Go to the line containing "it rounds. -/" in the records below and print it and every following line exactly, on through the line containing "rw [e, Nat.cast_le]", then stop.

***** INFORMATION GIVEN

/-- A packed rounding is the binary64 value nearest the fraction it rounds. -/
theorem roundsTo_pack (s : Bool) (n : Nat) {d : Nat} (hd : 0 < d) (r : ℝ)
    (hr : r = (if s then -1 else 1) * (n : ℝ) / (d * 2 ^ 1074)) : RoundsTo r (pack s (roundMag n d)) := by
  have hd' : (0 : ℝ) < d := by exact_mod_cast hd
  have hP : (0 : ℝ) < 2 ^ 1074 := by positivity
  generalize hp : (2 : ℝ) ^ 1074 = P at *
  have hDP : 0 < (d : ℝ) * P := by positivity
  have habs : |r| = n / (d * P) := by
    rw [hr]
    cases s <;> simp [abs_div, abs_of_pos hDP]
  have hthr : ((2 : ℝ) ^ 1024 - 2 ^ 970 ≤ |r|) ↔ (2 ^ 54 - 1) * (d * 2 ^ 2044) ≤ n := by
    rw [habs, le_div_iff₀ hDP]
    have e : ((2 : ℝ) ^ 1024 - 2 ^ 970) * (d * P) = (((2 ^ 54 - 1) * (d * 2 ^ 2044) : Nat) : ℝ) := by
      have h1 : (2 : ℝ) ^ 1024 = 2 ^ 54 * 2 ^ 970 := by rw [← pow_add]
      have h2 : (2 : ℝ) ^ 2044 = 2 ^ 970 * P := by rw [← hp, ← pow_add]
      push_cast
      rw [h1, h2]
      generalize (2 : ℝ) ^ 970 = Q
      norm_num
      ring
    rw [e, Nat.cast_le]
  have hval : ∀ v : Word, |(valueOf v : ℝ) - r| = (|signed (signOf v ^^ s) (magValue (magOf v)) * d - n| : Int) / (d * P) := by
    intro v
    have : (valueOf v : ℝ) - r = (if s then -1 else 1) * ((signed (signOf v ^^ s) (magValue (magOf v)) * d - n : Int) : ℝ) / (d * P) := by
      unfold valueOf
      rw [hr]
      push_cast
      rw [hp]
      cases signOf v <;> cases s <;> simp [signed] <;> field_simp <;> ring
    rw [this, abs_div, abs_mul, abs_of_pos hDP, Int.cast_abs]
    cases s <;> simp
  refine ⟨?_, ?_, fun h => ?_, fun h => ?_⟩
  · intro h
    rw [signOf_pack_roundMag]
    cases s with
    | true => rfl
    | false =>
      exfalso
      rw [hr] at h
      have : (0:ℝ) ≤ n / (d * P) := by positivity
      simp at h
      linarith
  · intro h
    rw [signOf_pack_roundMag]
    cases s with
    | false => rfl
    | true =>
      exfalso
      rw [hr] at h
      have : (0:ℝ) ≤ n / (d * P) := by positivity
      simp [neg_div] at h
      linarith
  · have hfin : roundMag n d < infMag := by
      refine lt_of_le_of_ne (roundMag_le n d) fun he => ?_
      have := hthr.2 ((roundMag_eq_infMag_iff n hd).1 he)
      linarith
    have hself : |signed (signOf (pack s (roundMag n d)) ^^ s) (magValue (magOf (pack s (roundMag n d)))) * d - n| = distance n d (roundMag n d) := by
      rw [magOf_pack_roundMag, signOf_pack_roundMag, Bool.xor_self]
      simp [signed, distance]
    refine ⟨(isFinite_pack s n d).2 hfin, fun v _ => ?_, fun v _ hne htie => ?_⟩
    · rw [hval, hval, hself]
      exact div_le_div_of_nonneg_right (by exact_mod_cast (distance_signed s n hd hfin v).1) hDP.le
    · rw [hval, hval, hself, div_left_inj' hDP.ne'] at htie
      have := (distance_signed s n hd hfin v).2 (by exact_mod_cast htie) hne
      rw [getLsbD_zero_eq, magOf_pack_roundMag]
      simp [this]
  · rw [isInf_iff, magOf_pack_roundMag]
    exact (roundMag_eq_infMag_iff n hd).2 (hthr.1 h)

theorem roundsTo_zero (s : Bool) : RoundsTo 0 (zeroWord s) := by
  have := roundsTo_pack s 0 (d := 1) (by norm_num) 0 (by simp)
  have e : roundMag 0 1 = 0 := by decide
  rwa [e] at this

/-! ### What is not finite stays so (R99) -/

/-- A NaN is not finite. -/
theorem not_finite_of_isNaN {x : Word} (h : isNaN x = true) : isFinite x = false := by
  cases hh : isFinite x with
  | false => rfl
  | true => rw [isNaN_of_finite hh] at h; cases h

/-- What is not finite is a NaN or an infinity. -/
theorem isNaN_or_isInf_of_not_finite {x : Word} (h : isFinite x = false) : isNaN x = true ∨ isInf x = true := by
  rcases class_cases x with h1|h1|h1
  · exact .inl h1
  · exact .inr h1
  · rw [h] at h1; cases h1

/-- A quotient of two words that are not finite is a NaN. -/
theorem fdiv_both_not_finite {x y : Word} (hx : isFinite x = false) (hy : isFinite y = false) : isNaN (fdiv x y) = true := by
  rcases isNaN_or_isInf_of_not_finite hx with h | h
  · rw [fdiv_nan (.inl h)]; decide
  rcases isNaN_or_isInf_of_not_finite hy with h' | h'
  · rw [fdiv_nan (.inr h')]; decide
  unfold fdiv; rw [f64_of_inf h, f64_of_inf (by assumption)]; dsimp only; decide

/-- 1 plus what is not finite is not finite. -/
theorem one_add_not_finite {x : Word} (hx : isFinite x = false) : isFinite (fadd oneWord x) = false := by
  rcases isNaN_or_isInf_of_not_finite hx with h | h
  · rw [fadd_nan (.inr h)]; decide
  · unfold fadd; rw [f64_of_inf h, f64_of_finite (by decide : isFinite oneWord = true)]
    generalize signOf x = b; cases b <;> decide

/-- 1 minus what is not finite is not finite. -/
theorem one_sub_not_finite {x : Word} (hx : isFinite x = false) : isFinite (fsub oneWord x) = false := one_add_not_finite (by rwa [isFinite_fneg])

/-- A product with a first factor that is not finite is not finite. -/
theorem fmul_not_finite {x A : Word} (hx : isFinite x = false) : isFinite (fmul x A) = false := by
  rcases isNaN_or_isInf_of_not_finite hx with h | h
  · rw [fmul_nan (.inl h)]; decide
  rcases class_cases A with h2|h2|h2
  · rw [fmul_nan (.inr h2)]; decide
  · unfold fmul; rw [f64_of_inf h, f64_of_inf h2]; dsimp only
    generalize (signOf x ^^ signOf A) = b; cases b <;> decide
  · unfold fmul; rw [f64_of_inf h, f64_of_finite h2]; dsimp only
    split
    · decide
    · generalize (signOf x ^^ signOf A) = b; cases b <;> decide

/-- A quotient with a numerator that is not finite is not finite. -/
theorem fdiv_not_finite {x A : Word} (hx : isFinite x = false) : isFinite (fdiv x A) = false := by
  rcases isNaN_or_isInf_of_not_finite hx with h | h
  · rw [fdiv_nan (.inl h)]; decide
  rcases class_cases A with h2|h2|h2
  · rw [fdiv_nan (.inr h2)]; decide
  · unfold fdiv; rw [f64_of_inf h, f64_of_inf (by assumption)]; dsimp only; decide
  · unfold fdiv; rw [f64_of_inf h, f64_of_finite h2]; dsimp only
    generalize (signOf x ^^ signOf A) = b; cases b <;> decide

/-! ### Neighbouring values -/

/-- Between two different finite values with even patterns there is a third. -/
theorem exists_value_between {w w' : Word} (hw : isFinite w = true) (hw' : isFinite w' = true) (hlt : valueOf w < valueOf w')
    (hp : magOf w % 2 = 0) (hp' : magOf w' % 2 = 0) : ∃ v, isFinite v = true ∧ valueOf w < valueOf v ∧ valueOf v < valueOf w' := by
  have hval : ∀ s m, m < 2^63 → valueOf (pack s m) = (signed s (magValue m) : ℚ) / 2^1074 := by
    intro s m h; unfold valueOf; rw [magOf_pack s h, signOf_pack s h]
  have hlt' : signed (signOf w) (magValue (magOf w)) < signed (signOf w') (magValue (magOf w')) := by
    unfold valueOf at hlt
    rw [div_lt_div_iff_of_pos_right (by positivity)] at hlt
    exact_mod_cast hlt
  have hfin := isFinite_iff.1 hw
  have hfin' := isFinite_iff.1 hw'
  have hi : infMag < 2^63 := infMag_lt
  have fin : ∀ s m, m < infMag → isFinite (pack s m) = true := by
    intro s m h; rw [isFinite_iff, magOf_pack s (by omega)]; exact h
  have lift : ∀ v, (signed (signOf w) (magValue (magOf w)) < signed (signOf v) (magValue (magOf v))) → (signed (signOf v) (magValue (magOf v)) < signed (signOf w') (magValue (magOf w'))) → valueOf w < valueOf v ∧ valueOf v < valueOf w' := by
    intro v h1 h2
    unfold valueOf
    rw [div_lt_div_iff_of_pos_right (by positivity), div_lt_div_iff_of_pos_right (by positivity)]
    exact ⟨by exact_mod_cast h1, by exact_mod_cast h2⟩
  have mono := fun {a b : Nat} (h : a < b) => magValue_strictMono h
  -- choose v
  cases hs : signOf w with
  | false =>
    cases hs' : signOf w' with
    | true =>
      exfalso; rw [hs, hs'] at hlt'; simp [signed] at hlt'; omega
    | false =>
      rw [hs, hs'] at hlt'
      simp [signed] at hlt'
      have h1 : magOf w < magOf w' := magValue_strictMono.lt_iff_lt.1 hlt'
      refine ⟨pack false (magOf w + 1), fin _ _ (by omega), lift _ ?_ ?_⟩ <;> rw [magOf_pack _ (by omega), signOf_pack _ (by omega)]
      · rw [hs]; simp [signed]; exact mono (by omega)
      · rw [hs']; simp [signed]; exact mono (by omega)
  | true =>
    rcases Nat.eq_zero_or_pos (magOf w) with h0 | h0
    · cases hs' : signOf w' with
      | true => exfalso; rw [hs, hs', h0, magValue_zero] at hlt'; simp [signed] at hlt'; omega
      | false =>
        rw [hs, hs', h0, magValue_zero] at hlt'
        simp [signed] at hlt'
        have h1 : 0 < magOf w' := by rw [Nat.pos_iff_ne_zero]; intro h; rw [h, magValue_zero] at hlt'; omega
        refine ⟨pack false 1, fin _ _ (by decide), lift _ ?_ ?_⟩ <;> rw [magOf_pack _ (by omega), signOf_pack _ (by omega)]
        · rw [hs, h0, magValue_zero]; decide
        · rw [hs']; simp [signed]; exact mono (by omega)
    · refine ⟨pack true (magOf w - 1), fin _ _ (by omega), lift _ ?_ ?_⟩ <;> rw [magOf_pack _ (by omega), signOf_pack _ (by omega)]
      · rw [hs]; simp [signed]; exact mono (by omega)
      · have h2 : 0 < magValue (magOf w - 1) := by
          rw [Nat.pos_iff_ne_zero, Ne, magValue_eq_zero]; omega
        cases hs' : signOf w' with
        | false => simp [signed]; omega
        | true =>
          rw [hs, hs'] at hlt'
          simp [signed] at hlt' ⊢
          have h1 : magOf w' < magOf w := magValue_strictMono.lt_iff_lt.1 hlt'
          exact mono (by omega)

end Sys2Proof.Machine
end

**********
***** INFORMATION GIVEN

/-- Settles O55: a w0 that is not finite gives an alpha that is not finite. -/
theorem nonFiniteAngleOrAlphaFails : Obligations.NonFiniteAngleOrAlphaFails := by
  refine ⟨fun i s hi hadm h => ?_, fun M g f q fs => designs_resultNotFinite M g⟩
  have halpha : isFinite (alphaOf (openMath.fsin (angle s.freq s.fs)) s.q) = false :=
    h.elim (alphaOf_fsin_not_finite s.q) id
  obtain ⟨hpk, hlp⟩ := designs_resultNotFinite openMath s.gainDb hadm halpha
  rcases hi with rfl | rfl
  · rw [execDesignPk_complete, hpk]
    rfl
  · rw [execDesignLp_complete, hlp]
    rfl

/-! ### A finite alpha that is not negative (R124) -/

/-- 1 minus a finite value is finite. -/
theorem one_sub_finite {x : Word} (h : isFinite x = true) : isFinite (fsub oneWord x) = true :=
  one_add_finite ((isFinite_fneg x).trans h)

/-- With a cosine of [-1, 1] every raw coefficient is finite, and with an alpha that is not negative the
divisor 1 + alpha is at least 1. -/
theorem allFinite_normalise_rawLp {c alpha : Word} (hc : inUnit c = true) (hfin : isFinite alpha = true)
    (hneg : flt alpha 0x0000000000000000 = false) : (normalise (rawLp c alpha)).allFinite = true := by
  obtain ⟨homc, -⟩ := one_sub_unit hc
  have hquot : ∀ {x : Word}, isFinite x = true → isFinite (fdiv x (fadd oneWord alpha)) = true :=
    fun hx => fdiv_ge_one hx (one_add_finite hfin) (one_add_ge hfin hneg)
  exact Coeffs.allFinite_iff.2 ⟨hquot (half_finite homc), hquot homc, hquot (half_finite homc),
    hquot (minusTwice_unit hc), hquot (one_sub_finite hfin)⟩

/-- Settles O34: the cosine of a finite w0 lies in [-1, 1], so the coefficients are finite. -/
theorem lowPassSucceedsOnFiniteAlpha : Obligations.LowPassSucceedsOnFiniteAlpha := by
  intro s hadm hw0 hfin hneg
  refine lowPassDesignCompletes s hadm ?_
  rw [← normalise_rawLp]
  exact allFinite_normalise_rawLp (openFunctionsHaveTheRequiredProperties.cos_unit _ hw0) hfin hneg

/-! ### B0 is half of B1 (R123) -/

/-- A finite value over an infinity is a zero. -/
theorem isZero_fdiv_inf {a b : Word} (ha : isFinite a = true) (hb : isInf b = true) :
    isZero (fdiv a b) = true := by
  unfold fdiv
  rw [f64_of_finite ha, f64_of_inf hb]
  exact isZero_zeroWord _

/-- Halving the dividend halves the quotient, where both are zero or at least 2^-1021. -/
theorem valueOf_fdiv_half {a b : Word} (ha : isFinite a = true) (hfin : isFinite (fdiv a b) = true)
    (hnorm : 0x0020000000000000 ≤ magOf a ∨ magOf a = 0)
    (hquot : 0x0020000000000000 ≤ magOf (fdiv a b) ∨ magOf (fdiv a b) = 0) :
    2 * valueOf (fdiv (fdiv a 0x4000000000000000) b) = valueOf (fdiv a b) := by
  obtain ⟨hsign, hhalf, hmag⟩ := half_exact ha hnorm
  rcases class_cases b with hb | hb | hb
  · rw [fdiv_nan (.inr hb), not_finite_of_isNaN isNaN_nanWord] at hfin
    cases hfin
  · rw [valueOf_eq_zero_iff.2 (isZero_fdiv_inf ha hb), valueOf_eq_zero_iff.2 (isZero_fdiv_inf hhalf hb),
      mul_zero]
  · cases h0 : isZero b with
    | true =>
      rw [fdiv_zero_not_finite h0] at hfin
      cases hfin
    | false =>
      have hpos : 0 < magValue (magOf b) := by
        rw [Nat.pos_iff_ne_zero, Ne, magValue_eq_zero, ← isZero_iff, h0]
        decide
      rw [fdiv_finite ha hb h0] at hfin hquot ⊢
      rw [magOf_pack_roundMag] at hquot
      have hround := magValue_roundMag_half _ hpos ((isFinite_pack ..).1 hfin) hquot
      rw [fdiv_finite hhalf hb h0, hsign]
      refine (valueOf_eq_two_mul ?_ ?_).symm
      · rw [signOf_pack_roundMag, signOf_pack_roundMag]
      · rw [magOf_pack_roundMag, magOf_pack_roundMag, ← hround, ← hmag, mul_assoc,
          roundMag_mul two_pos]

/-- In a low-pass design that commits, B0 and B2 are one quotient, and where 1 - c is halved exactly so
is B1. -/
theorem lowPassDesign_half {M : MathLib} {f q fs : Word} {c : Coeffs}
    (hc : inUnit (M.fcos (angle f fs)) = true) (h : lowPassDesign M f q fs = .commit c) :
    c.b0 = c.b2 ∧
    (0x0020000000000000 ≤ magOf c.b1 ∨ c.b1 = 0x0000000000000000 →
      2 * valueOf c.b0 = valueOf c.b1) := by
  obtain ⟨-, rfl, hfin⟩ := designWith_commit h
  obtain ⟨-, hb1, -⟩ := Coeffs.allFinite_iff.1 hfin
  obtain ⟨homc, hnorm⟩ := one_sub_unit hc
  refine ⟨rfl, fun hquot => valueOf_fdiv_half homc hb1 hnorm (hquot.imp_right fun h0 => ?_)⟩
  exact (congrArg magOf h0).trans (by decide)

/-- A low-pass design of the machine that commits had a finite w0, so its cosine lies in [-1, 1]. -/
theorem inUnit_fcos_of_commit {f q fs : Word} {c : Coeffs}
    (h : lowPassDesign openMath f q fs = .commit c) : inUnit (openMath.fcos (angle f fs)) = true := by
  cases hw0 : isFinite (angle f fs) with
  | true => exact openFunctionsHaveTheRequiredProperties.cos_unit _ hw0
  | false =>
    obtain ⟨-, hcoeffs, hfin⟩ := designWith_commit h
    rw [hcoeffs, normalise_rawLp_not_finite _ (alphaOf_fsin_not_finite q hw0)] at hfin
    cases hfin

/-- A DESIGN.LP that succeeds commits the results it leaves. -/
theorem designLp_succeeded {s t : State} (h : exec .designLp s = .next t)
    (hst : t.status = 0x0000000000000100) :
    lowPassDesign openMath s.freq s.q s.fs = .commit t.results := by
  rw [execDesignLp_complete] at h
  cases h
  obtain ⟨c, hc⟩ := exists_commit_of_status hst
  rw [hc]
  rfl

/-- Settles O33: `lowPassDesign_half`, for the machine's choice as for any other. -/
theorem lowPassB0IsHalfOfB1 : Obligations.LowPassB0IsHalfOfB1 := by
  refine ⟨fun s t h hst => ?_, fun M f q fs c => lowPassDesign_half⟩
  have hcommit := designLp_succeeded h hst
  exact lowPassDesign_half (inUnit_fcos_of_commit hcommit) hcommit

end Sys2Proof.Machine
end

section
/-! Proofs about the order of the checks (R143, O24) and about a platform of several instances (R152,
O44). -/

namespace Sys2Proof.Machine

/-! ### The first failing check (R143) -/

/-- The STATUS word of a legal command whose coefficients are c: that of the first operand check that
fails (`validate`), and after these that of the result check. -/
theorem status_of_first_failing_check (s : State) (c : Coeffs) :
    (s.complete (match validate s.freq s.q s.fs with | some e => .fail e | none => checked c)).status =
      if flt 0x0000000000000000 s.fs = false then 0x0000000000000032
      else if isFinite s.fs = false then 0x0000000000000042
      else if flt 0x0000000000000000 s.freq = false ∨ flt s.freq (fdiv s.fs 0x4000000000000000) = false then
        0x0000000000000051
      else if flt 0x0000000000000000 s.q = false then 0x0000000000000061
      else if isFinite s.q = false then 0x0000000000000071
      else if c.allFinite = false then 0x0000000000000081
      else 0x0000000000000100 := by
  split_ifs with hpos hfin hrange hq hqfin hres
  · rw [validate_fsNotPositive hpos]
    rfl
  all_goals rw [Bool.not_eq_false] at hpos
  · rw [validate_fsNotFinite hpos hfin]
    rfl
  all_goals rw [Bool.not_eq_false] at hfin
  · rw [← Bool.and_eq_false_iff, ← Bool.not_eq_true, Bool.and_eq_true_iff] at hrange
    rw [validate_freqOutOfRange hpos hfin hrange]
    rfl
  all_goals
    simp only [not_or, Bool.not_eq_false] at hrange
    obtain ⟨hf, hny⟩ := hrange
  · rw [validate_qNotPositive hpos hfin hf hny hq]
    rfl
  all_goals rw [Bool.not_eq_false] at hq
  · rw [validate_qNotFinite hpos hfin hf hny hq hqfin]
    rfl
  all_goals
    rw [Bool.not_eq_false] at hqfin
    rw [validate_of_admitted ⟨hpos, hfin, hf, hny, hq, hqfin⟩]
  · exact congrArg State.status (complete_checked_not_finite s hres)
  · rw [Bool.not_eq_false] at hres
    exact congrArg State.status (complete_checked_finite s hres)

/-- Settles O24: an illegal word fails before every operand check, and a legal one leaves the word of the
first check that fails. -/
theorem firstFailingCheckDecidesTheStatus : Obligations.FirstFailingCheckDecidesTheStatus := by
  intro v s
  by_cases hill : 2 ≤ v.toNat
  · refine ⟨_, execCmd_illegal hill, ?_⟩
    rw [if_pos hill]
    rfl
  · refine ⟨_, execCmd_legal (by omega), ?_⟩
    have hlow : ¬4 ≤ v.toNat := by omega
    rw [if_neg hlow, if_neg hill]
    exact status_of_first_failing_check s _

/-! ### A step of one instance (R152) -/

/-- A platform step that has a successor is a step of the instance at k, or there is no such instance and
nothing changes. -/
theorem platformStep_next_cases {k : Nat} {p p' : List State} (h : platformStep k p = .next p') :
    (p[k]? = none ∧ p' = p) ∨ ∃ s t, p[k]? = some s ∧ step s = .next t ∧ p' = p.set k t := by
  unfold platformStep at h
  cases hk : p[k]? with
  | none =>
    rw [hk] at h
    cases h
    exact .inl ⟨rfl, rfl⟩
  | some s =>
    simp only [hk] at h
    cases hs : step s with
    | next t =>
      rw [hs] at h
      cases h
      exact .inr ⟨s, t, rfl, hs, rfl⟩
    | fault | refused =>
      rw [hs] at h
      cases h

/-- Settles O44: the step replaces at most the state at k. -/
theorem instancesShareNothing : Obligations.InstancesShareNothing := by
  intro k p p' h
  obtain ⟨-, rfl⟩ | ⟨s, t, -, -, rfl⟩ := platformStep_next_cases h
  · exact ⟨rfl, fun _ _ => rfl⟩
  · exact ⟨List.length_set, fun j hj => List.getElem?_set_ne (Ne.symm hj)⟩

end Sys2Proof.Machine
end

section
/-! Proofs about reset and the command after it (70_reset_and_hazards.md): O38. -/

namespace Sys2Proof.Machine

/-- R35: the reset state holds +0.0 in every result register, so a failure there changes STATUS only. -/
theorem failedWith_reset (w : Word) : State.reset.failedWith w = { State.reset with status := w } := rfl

**********

▶ **SOLUTION TO THE PROBLEM**:
/-- A packed rounding is the binary64 value nearest the fraction it rounds. -/
theorem roundsTo_pack (s : Bool) (n : Nat) {d : Nat} (hd : 0 < d) (r : ℝ)
    (hr : r = (if s then -1 else 1) * (n : ℝ) / (d * 2 ^ 1074)) : RoundsTo r (pack s (roundMag n d)) := by
  have hd' : (0 : ℝ) < d := by exact_mod_cast hd
  have hP : (0 : ℝ) < 2 ^ 1074 := by positivity
  generalize hp : (2 : ℝ) ^ 1074 = P at *
  have hDP : 0 < (d : ℝ) * P := by positivity
  have habs : |r| = n / (d * P) := by
    rw [hr]
    cases s <;> simp [abs_div, abs_of_pos hDP]
  have hthr : ((2 : ℝ) ^ 1024 - 2 ^ 970 ≤ |r|) ↔ (2 ^ 54 - 1) * (d * 2 ^ 2044) ≤ n := by
    rw [habs, le_div_iff₀ hDP]
    have e : ((2 : ℝ) ^ 1024 - 2 ^ 970) * (d * P) = (((2 ^ 54 - 1) * (d * 2 ^ 2044) : Nat) : ℝ) := by
      have h1 : (2 : ℝ) ^ 1024 = 2 ^ 54 * 2 ^ 970 := by rw [← pow_add]
      have h2 : (2 : ℝ) ^ 2044 = 2 ^ 970 * P := by rw [← hp, ← pow_add]
      push_cast
      rw [h1, h2]
      generalize (2 : ℝ) ^ 970 = Q
      norm_num
      ring
    rw [e, Nat.cast_le]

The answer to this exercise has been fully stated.